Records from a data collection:
§ §
/-- Rules R143 to R146: a transmitter takes the oldest byte of its channel when its slot is empty, and emits it when it
is done; the bus transmitter takes and drives bytes in `Transmit` only, and a byte in flight that completes in `Receive`
is lost. An event that is not enabled is no step: nothing changes (log entry 8). -/
def Obligations.TransmittersDrain : Prop :=
  ∀ (s : State), s.halt = false →
    (¬ s.Empty .htx → s.htxShift = none →
      exec .evHtxLoad s = .next { s.dropOldest .htx with htxShift := some (s.oldest .htx) }) ∧
    (s.Empty .htx ∨ s.htxShift ≠ none → exec .evHtxLoad s = .next s) ∧
    (∀ b, s.htxShift = some b → exec .evHtxDone s = .next { s with hostOut := s.hostOut ++ [b], htxShift := none }) ∧
    (s.htxShift = none → exec .evHtxDone s = .next s) ∧
    (s.dir = .transmit → ¬ s.Empty .btx → s.btxShift = none →
      exec .evBtxLoad s = .next { s.dropOldest .btx with btxShift := some (s.oldest .btx) }) ∧
    (s.dir = .receive ∨ s.Empty .btx ∨ s.btxShift ≠ none → exec .evBtxLoad s = .next s) ∧
    (∀ b, s.btxShift = some b → s.dir = .transmit →
      exec .evBtxDone s = .next { s with busOut := s.busOut ++ [b], btxShift := none }) ∧
    (∀ b, s.btxShift = some b → s.dir = .receive → exec .evBtxDone s = .next { s with btxShift := none }) ∧
    (s.btxShift = none → exec .evBtxDone s = .next s)

/-- Rule R215: a tick decrements the countdown and stops at 0; it sets no flag. -/
def Obligations.TickStopsAtZero : Prop :=
  ∀ (s : State), s.halt = false →
    (s.tmo ≠ 0 → exec .evTick s = .next { s with tmo := s.tmo - 1 }) ∧ (s.tmo = 0 → exec .evTick s = .next s)

/-- Rules R29, R220, R296: an unmapped event sets the latch and leaves all other state; while `HALT = 1` no agent but RESET
has a step: neither the foreground agent nor the operation in progress has one, and every row but RESET and the CMD rows
leaves the state as it is. A CMD row at most stays presented on a free interface, and takes no micro-step there (the
model's choice, log entry 8). -/
def Obligations.UnmappedEventHaltsTheBlock : Prop :=
  ∀ (s : State),
    exec .evUnmapped s = .next { s with halt := true } ∧
    (s.halt = true →
      s.microStep = none ∧ s.foregroundStep = none ∧
      (∀ i, i ≠ .reset → programOf s.cfg i = none → exec i s = .next s) ∧
      (∀ i p, programOf s.cfg i = some p →
        exec i s = .next (s.issue .script p) ∧ (s.issue .script p).microStep = none ∧
        (s.op ≠ none → s.issue .script p = s)))

/-- Rules R36, R221: what RESET leaves, from every state, the halted one too. An operation in progress is abandoned with no
outcome: no answer is added to those on CMD. -/
def Obligations.ResetRestoresEveryElement : Prop :=
  ∀ (s : State), ∃ t, exec .reset s = .next t ∧
    (∀ c, (t.chan c).get = 0 ∧ (t.chan c).put = 0 ∧ t.contents c = []) ∧
    t.htxShift = none ∧ t.btxShift = none ∧ t.dir = .receive ∧ t.tmo = 0 ∧ t.status = 0x00 ∧
    t.hcTxSum = 0x00 ∧ t.hcRxSum = 0x00 ∧ t.bcTxSum = 0x00 ∧ t.bcRxSum = 0x00 ∧ t.halt = false ∧
    t.op = none ∧ t.cmdOut <+: s.cmdOut ∧
    t.hostOut = [] ∧ t.busOut = [] ∧ t.client.readTable = [] ∧ t.client.writeTable = [] ∧ t.client.retry = 0 ∧
    t.client.pos = .cycleStart ∧ t.cfg = s.cfg ∧ t.input = s.input

/-- Rule R36: the reset state holds the values the spec gives. -/
def Obligations.ResetStateHoldsSpecValues : Prop :=
  let t := State.reset
  (∀ c, (t.chan c).get = 0 ∧ (t.chan c).put = 0) ∧
  t.htxShift = none ∧ t.btxShift = none ∧ t.dir = .receive ∧ t.tmo = 0 ∧ t.status = 0x00 ∧
  t.hcTxSum = 0x00 ∧ t.hcRxSum = 0x00 ∧ t.bcTxSum = 0x00 ∧ t.bcRxSum = 0x00 ∧ t.halt = false ∧ t.op = none ∧
  t.hostOut = [] ∧ t.busOut = [] ∧ t.client.readTable = [] ∧ t.client.writeTable = [] ∧ t.client.retry = 0 ∧
  t.client.pos = .cycleStart

/-! ## Host codec (41_host_codec.md) -/

/-- Rules R160, R161, R162: the host framer on a channel with room, and its holds on a full one (nothing is stored while
it holds). -/
def Obligations.HostFramerQueuesAndAccumulates : Prop :=
  ∀ (s : State) (b : Byte) (acc : Bool), s.Ready →
    (¬ s.Full .htx →
      exec (.hcTxStart b) s = .next { (s.push .htx b).reply .ok [] with hcTxSum := b } ∧
      exec (.hcTxByte b acc) s =
        .next { (s.push .htx b).reply .ok [] with hcTxSum := if acc then s.hcTxSum + b else s.hcTxSum } ∧
      exec .hcTxEnd s = .next ((s.push .htx (~~~ s.hcTxSum)).reply .ok [])) ∧
    (s.Full .htx → ∀ i, i = .hcTxStart b ∨ i = .hcTxByte b acc ∨ i = .hcTxEnd →
      ∃ w, exec i s = .next w ∧ w.op ≠ none ∧ w.microStep = none ∧ w.htx = s.htx ∧ w.status = s.status ∧ w.tmo = s.tmo)

/-- Rules R94, R102, R160 to R162: a packet sent with every byte accumulated ends in the complement of the sum of the
bytes before it, whatever the sum held. -/
def Obligations.HostPacketEndsInItsChecksum : Prop :=
  ∀ (s : State) (instr : Byte) (ds : List Byte), s.Ready → s.ChannelOk .htx → s.Room .htx (ds.length + 2) →
    ∃ t, execAll (.hcTxStart instr :: ds.map (fun d => .hcTxByte d true) ++ [.hcTxEnd]) s = .next t ∧
      t.contents .htx = s.contents .htx ++ (instr :: ds) ++ [~~~ (byteSum (instr :: ds))] ∧
      t.cmdOut = s.cmdOut ++ List.replicate (ds.length + 2) { code := .ok, results := [] }

/-- Rules R163, R164, R291: `HC_RX_START` and `HC_RX_BYTE` take the oldest byte and start or accumulate the sum; with
nothing there `HC_RX_START` holds, and `HC_RX_BYTE` arms `T_HOST_RX` and holds until the countdown is 0, when it sets
`HostTimeout` and answers `Timeout`, in two micro-steps. -/
def Obligations.HostBytesAreReadAndAccumulated : Prop :=
  ∀ (s : State) (acc : Bool), s.Ready →
    (¬ s.Empty .hrx →
      exec .hcRxStart s = .next { (s.dropOldest .hrx).reply .ok [s.oldest .hrx] with hcRxSum := s.oldest .hrx } ∧
      exec (.hcRxByte acc) s =
        .next { ((s.armTimer s.cfg.tHostRx).dropOldest .hrx).reply .ok [s.oldest .hrx] with
          hcRxSum := if acc then s.hcRxSum + s.oldest .hrx else s.hcRxSum }) ∧
    (s.Empty .hrx →
      (∃ w, exec .hcRxStart s = .next w ∧ w.op ≠ none ∧ w.microStep = none ∧ w.hrx = s.hrx ∧ w.tmo = s.tmo) ∧
      (s.cfg.tHostRx ≠ 0 →
        exec (.hcRxByte acc) s = .next ((s.armTimer s.cfg.tHostRx).holding [.get .host (.byte acc)] [] none)) ∧
      (s.cfg.tHostRx = 0 →
        exec (.hcRxByte acc) s = .next { (s.armTimer 0).reply .timeout [] with status := s.status ||| 0x01 }) ∧
      (s.tmo = 0 →
        (s.holding [.get .host (.byte acc)] [] none).afterTurns 2 =
          { s.reply .timeout [] with status := s.status ||| 0x01 }))

/-- Rules R165, R291: the checksum byte of a host packet is read and validated, or its read holds and times out. -/
def Obligations.HostChecksumIsValidated : Prop :=
  ∀ (s : State), s.Ready →
    (¬ s.Empty .hrx → s.oldest .hrx = ~~~ s.hcRxSum →
      exec .hcRxEnd s = .next (((s.armTimer s.cfg.tHostRx).dropOldest .hrx).reply .ok [])) ∧
    (¬ s.Empty .hrx → s.oldest .hrx ≠ ~~~ s.hcRxSum →
      exec .hcRxEnd s =
        .next { ((s.armTimer s.cfg.tHostRx).dropOldest .hrx).reply .checksum [] with status := s.status ||| 0x40 }) ∧
    (s.Empty .hrx → s.cfg.tHostRx ≠ 0 →
      exec .hcRxEnd s = .next ((s.armTimer s.cfg.tHostRx).holding [.get .host .check] [] none)) ∧
    (s.Empty .hrx → s.cfg.tHostRx = 0 →
      exec .hcRxEnd s = .next { (s.armTimer 0).reply .timeout [] with status := s.status ||| 0x01 }) ∧
    (s.Empty .hrx → s.tmo = 0 →
      (s.holding [.get .host .check] [] none).afterTurns 2 = { s.reply .timeout [] with status := s.status ||| 0x01 })

/-- Rule R167: the transmit and receive sides of the host codec are independent, and touch nothing of the bus side. -/
def Obligations.HostCodecFrame : Prop :=
  ∀ (s t : State),
    (∀ i, (∃ b, i = .hcTxStart b) ∨ (∃ b a, i = .hcTxByte b a) ∨ i = .hcTxEnd → exec i s = .next t →
      t = { s with htx := t.htx, hcTxSum := t.hcTxSum, op := t.op, cmdOut := t.cmdOut }) ∧
    (∀ i, i = .hcRxStart ∨ (∃ a, i = .hcRxByte a) ∨ i = .hcRxEnd → exec i s = .next t →
      t = { s with hrx := t.hrx, hcRxSum := t.hcRxSum, tmo := t.tmo, status := t.status, op := t.op, cmdOut := t.cmdOut })

/-! ## Bus codec (42_bus_codec.md) -/

/-- Rules R180, R181, R182: the bus framer's start queues the two sync bytes, the id, the length byte and the
instruction byte, and the sum covers the last three; a parameter byte is queued and always accumulated; the end queues
the checksum, arms `T_BUS_DRAIN` and waits for the drain (with `T_BUS_DRAIN = 0` the wait ends at once in `Timeout`, the
bytes staying queued). On a full channel each holds with nothing stored; a start that fills the channel holds with the
bytes queued so far, the sum covering those of them it has to. -/
def Obligations.BusFramerQueuesAndAccumulates : Prop :=
  ∀ (s : State) (id n instr b : Byte), s.Ready → s.ChannelOk .btx →
    (s.Room .btx 5 →
      exec (.bcTxStart id n instr) s =
        .next { (((((s.push .btx 0xFF).push .btx 0xFF).push .btx id).push .btx (n + 2)).push .btx instr).reply .ok [] with
          bcTxSum := id + (n + 2) + instr }) ∧
    (∀ k, k < 5 → s.len .btx + k = s.cap .btx →
      ∃ w, exec (.bcTxStart id n instr) s = .next w ∧ w.op ≠ none ∧ w.microStep = none ∧
        w.contents .btx = s.contents .btx ++ [0xFF, 0xFF, id, n + 2, instr].take k ∧
        (0 < k → w.bcTxSum = byteSum ([id, n + 2, instr].take (k - 2))) ∧
        w = { s with btx := w.btx, bcTxSum := w.bcTxSum, op := w.op }) ∧
    (s.Full .btx → ∀ i, i = .bcTxByte b ∨ i = .bcTxEnd →
      ∃ w, exec i s = .next w ∧ w.op ≠ none ∧ w.microStep = none ∧ w = { s with op := w.op }) ∧
    (s.Room .btx 1 →
      exec (.bcTxByte b) s = .next { (s.push .btx b).reply .ok [] with bcTxSum := s.bcTxSum + b } ∧
      (s.cfg.tBusDrain ≠ 0 →
        exec .bcTxEnd s =
          .next (((s.push .btx (~~~ s.bcTxSum)).armTimer s.cfg.tBusDrain).holding [.awaitDrain] [] none)) ∧
      (s.cfg.tBusDrain = 0 →
        exec .bcTxEnd s = .next
          { ((s.push .btx (~~~ s.bcTxSum)).armTimer 0).reply .timeout [] with status := s.status ||| 0x02 }))

/-- Rule R182: the drain wait: `Ok` once drained, even with the countdown at 0; `BusTimeout` and `Timeout` in one
micro-step when the countdown is 0 and the path is not drained; else it holds. -/
def Obligations.DrainWaitPrefersDrained : Prop :=
  ∀ (s : State), s.halt = false →
    (s.Drained .bus → (s.holding [.awaitDrain] [] none).microStep = some (s.reply .ok [])) ∧
    (¬ s.Drained .bus → s.tmo = 0 →
      (s.holding [.awaitDrain] [] none).microStep = some { s.reply .timeout [] with status := s.status ||| 0x02 }) ∧
    (¬ s.Drained .bus → s.tmo ≠ 0 → (s.holding [.awaitDrain] [] none).microStep = none)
§ §
* **What is needed**
Check every line above for the word "busOut" and copy those that have it.

* **Response**
      exec .evBtxDone s = .next { s with busOut := s.busOut ++ [b], btxShift := none }) ∧
    t.hostOut = [] ∧ t.busOut = [] ∧ t.client.readTable = [] ∧ t.client.writeTable = [] ∧ t.client.retry = 0 ∧
  t.hostOut = [] ∧ t.busOut = [] ∧ t.client.readTable = [] ∧ t.client.writeTable = [] ∧ t.client.retry = 0 ∧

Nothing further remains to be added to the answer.